Есть большое куль­турное отста­вание, преодо­левая его, есть опас­ность утра­тить самобытность

У меня впечат­ление, что многие люди, которые патри­о­ти­чески настроены в России, воспри­ни­мают эту лите­ра­туру как чужую, клас­сово чужую. Культ патри­о­тизма, который суще­ствует, это усили­вает, чем больше людей уезжает, он изоли­рует и как-то делает куль­туру менее открытой миру. Это можно сказать о совре­менной русской куль­турной ситу­ации. Это можно дока­зать, внима­тельно прослу­шивая, например, новостные каналы разных виде­об­ло­геров, разных теле­ка­налов, которые пере­ехали за границу, оста­вили для себя такую роль средств массовой инфор­мации для России, когда ты смот­ришь их, слушаешь, читаешь, ты видишь, до какой степени они сосре­до­то­чены только на внут­ри­рос­сий­ских делах, на внут­ри­рос­сий­ской куль­турной ситу­ации, просто не в состо­янии посмот­реть на мир, в котором оказа­лись сейчас, не в состо­янии, изви­ните за это слово, контек­сту­а­ли­зи­ро­вать нынешнее состо­яние русской куль­туры в мире, как часть мировой культуры.

У меня есть гипо­теза, почему это проис­ходит – это связано с таким страхом потери само­быт­ности, это связано с анти­г­ло­ба­лист­скими настро­е­ниями и с ощуще­нием, что есть все-таки большое куль­турное отста­вание, преодо­левая его, есть опас­ность утра­тить вот эту самобытность.

Игорь Поме­ранцев: Знание античной истории помо­гает, по крайней мере вам, пони­мать совре­менные исто­ри­че­ские и поли­ти­че­ские процессы?

Гасан Гусейнов: Только на уровне аллюзий, на уровне аналогий помо­гает, конечно.

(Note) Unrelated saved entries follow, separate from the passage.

-- ==== Sys2Proof/Certificates/Slice0/Obligations.lean ====
section
/-! DEFINITION. The statements for the provers, in the terms of Sys2Proof/Safety.lean. Each docstring names the rules of
spec/ it formalises. `t` is the state after; `OnlyChanges` is the frame. -/

open Sys2Proof Sys2Proof.Machine

/-! ## Reset, memory, and the access primitives -/

/-- R270, R55, R7: the reset state, and what Reset leaves from any state in any STATUS, for every FONT; address 0x055 reads
0x20 whatever the FONT. That the display is blank and the keys are released is the spec's decision D16 (log 14). -/
def Obligations.ResetSetsEveryPieceOfState : Prop :=
  (∀ (font : Config.Font) (t : State), (t = State.resetWith font ∨ ∃ s : State, t = s.hostReset font) →
    (∀ a, Memory.read t.mem a = if 0x050 ≤ a ∧ a ≤ 0x09F then fontByte font (a - 0x050) else 0#8) ∧
    Memory.read t.mem 0x055 = 0x20#8 ∧
    (∀ r, t.readV r = 0#8) ∧ t.i = 0#16 ∧ t.pc = 0x200#16 ∧ t.sp = 0#8 ∧ (∀ j, t.readStack j = 0#16) ∧
    t.dt = 0#8 ∧ t.st = 0#8 ∧ (∀ x y, t.disp.pix x y = false) ∧ t.keys = 0#16 ∧ t.status = .running) ∧
  (∀ (font : Config.Font) (s : State), (s.hostReset font).hostReset font = s.hostReset font)

/-- The model's choice (log 6, PRESUMED): the machine's `State.reset` is the reset state with the default FONT of R56. -/
def Obligations.ResetStateIsThatOfTheDefaultFont : Prop := State.resetWith defaultFont = State.reset

/-- R60, R61, R62: MemRead, MemWrite and Fetch16, with their faults; a write changes its own byte and no other. -/
def Obligations.AccessPrimitivesReadWriteAndFault : Prop :=
  ∀ (m : Memory) (a : Nat) (v : Byte),
    memRead m a = (if 0xFFF < a then .error ⟨.memReadOutOfRange, a⟩ else .ok (Memory.read m a)) ∧
    (0xFFF < a → memWrite m a v = .error ⟨.memWriteOutOfRange, a⟩) ∧
    (0x050 ≤ a ∧ a ≤ 0x09F → memWrite m a v = .error ⟨.fontWrite, a⟩) ∧
    (a ≤ 0xFFF → ¬ (0x050 ≤ a ∧ a ≤ 0x09F) → ∃ m', memWrite m a v = .ok m' ∧ Memory.read m' a = v ∧
      ∀ b, b ≠ a → Memory.read m' b = Memory.read m b) ∧
    fetch16 m a = (if 0xFFE < a then .error ⟨.fetchOutOfRange, a⟩
      else .ok (Memory.read m a ++ Memory.read m (a + 1)))

/-- The memory list is a faithful picture of the 4096 bytes: two canonical memories that read the same everywhere are the
same data. The canonical form is the model's own. -/
def Obligations.CanonicalMemoriesReadingAlikeAreEqual : Prop :=
  ∀ m m' : Memory, Memory.wf m = true → Memory.wf m' = true →
    (∀ a, Memory.read m a = Memory.read m' a) → m = m'

/-! ## Encoding -/

/-- R84, R85: decoding an encoded well-formed instruction gives it back, every operand at every value, whatever bytes
follow. -/
def Obligations.DecodeOfEncodeIsTheInstruction : Prop :=
  ∀ (i : Instr) (rest : List Byte), i.wellFormed = true →
    decodeWord (encode i) = .ok i ∧ decode (encodeBytes i ++ rest) = .ok (i, rest)

/-- R86: a word decodes to one instruction only, and each instruction has one word. -/
def Obligations.DecodedInstructionEncodesToItsWord : Prop :=
  ∀ (w : Half) (i : Instr), decodeWord w = .ok i → i.wellFormed = true ∧ encode i = w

Потому что я довольно часто пере­чи­тываю Геродота со студен­тами. Когда читаешь, иногда просто волосы дыбом встают, насколько история Ксеркса напо­ми­нает нашу текущую печальную исто­ри­че­скую ситу­ацию, не может не отсве­тить или, как теперь говорят, подсве­тить. Так что, да, с этой точки зрения да.

Другая вещь более инте­ресная, более важная: мы пере­жи­ваем эпоху пере­чтения, пере­осмыс­ления и событий, которые каза­лись хресто­ма­тий­ными, ясными, понят­ными, прозрач­ными, но оказа­лось, что слишком много новых находок, слишком много новых линг­ви­сти­че­ских иссле­до­ваний, «слишком» я говорю с иронией, конечно. Надо пере­осмыс­ли­вать посто­янно Троян­скую войну, которая каза­лась такой понятной, простой и прозрачной, а она, оказы­ва­ется, непо­нятная, и она не одна. Этим пере­носом новой антич­ности на нашу нынешнюю землю зани­ма­ются заме­ча­тельные переводчики.

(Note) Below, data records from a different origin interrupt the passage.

-- ==== Sys2Proof/Laws/Exec.lean ====
section
/-! SUPPORT. What an instruction and a step can do, said once: `exec_cases` and `step_cases`, which later proofs cite in
place of unfolding `exec` and `step`. -/

namespace Sys2Proof.Machine

/-- The general registers an instruction may write (10_state.md R21). -/
def mayWrite : Instr → Reg → Prop
  | .ldImm x _ | .addImm x _ | .ldReg x _ | .rnd x _ | .ldFromDt x | .ldKey x => fun r => r = x
  | .orReg x _ | .andReg x _ | .xorReg x _ | .addReg x _ | .subReg x _ | .shr x _ | .subnReg x _ | .shl x _ =>
    fun r => r = x ∨ r = VF
  | .drw _ _ _ => fun r => r = VF
  | .ldRegs x => fun r => r ≤ x
  | _ => noReg

/-- The other parts an instruction may change when it completes. -/
def mayChange : Instr → List Part
  | .cls | .drw _ _ _ => [.pc, .disp]
  | .ret => [.pc, .sp]
  | .sys _ => [.pc, .event]
  | .call _ => [.pc, .sp, .stack]
  | .ldI _ | .addI _ | .ldF _ | .ldRegs _ => [.pc, .i]
  | .ldB _ => [.pc, .mem]
  | .stRegs _ => [.pc, .i, .mem]
  | .ldToDt _ => [.pc, .dt]
  | .ldToSt _ => [.pc, .st]
  | _ => [.pc]

/-- When an instruction raises (60_exceptions.md R230, rows 2 to 6). -/
def Raises (s : State) : Instr → Raised → Prop
  | .call _, r => s.sp.toNat = 16 ∧ r = ⟨.stackOverflow, 16⟩
  | .ret, r => s.sp.toNat = 0 ∧ r = ⟨.stackUnderflow, 0⟩
  | i, r =>
    (r.cause = .memReadOutOfRange ∧ FirstBad BadRead s (dataReads i) r.info) ∨
      (r.cause = .memWriteOutOfRange ∧ FirstBad BadWrite s (dataWrites i) r.info ∧ 0xFFF < r.info) ∨
      (r.cause = .fontWrite ∧ FirstBad BadWrite s (dataWrites i) r.info ∧ 0x050 ≤ r.info ∧ r.info ≤ 0x09F)

/-- An access cannot be first to fail where every access succeeds. -/
theorem FirstBad.not_canRead {s : State} {count n : Nat} (h : FirstBad BadRead s count n) (hc : CanRead s count) :
    False := by
  obtain ⟨k, hk, rfl, hb, -⟩ := h
  exact hc k hk hb

theorem FirstBad.not_canWrite {s : State} {count n : Nat} (h : FirstBad BadWrite s count n)
    (hc : CanWrite s count) : False := by
  obtain ⟨k, hk, rfl, hb, -⟩ := h
  exact hc k hk hb

/-- Only one address is the first to fail. -/
theorem FirstBad.unique {bad : Nat → Prop} {s : State} {count n n' : Nat} (h : FirstBad bad s count n)
    (h' : FirstBad bad s count n') : n = n' := by
  obtain ⟨k, hk, rfl, hb, hg⟩ := h
  obtain ⟨k', hk', rfl, hb', hg'⟩ := h'
  rcases Nat.lt_trichotomy k k' with e | e | e
  · exact absurd hb (hg' k e)
  · rw [e]
  · exact absurd hb' (hg k' e)

/-- A run of reads at `I`: all bytes where all are legal, or the fault of the first that is not. -/
theorem readBytes_dataAddr_cases (s : State) (count : Nat) :
    (CanRead s count ∧ readBytes s.mem (s.dataAddr 0) count =
        .ok ((List.range count).map fun k => Memory.read s.mem (s.dataAddr k))) ∨
      ∃ a, FirstBad BadRead s count a ∧ readBytes s.mem (s.dataAddr 0) count = .error ⟨.memReadOutOfRange, a⟩ := by
  rcases readBytes_cases s.mem (s.dataAddr 0) count with ⟨h, e⟩ | ⟨k, hk, hb, hg, e⟩
  · exact .inl ⟨fun k hk => by have := h k hk; simp only [State.dataAddr, BadRead] at *; omega, by simpa [State.dataAddr] using e⟩
  · refine .inr ⟨s.dataAddr k, ⟨k, hk, rfl, ?_, fun j hj => ?_⟩, by simpa [State.dataAddr] using e⟩
    · simpa [BadRead, State.dataAddr] using hb
    · have := hg j hj
      simp only [State.dataAddr, BadRead] at *
      omega

theorem not_badWrite_iff (a : Nat) : ¬ BadWrite a ↔ a ≤ 0xFFF ∧ inFontset a = false := by
  rw [← Bool.not_eq_true, inFontset_iff, BadWrite]
  omega

/-- A run of writes at `I`: all bytes where all are legal, or the fault of the first that is not. -/
theorem writeBytes_dataAddr_cases (s : State) (bs : List Byte) :
    (CanWrite s bs.length ∧ writeBytes s.mem (s.dataAddr 0) bs = .ok (Memory.writeAll s.mem (s.dataAddr 0) bs)) ∨
      ∃ a, FirstBad BadWrite s bs.length a ∧
        ((0xFFF < a ∧ writeBytes s.mem (s.dataAddr 0) bs = .error ⟨.memWriteOutOfRange, a⟩) ∨
          (0x050 ≤ a ∧ a ≤ 0x09F ∧ writeBytes s.mem (s.dataAddr 0) bs = .error ⟨.fontWrite, a⟩)) := by
  have addr : ∀ k, s.dataAddr 0 + k = s.dataAddr k := fun k => by simp [State.dataAddr]
  rcases writeBytes_cases s.mem (s.dataAddr 0) bs with ⟨h, e⟩ | ⟨k, hk, hg, hb⟩
  · exact .inl ⟨fun k hk => (not_badWrite_iff _).2 (addr k ▸ h k hk), e⟩
  · have good : ∀ j, j < k → ¬ BadWrite (s.dataAddr j) := fun j hj => (not_badWrite_iff _).2 (addr j ▸ hg j hj)
    rw [addr] at hb
    rcases hb with ⟨hb, e⟩ | ⟨-, hf, e⟩
    · exact .inr ⟨_, ⟨k, hk, rfl, .inl hb, good⟩, .inl ⟨hb, e⟩⟩
    · rw [inFontset_iff] at hf
      exact .inr ⟨_, ⟨k, hk, rfl, .inr hf, good⟩, .inr ⟨hf.1, hf.2, e⟩⟩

В Нью-Йорке живет прекрасный пере­водчик Григорий Стари­ков­ский, который сделал недавно потря­са­ющий перевод прозой «Одиссеи» гоме­ров­ской. Это огромный вклад в пере­осмыс­ление антич­ности, с моей точки зрения. Так что да, антич­ность помо­гает, она не только прячет душу чело­века в свой мир, но она помо­гает иногда пере­осмыс­ли­вать происходящее.

Иван Толстой: Гасан, огромное спасибо за разговор! Пойдем пере­осмыс­ли­вать Троян­скую войну.

Игорь Поме­ранцев: Огромное спасибо! На старо­гре­че­ском «евха­ристо» звучит, как и на новогреческом?

Гасан Гусейнов: Евха­ристо, правильно – спасибо.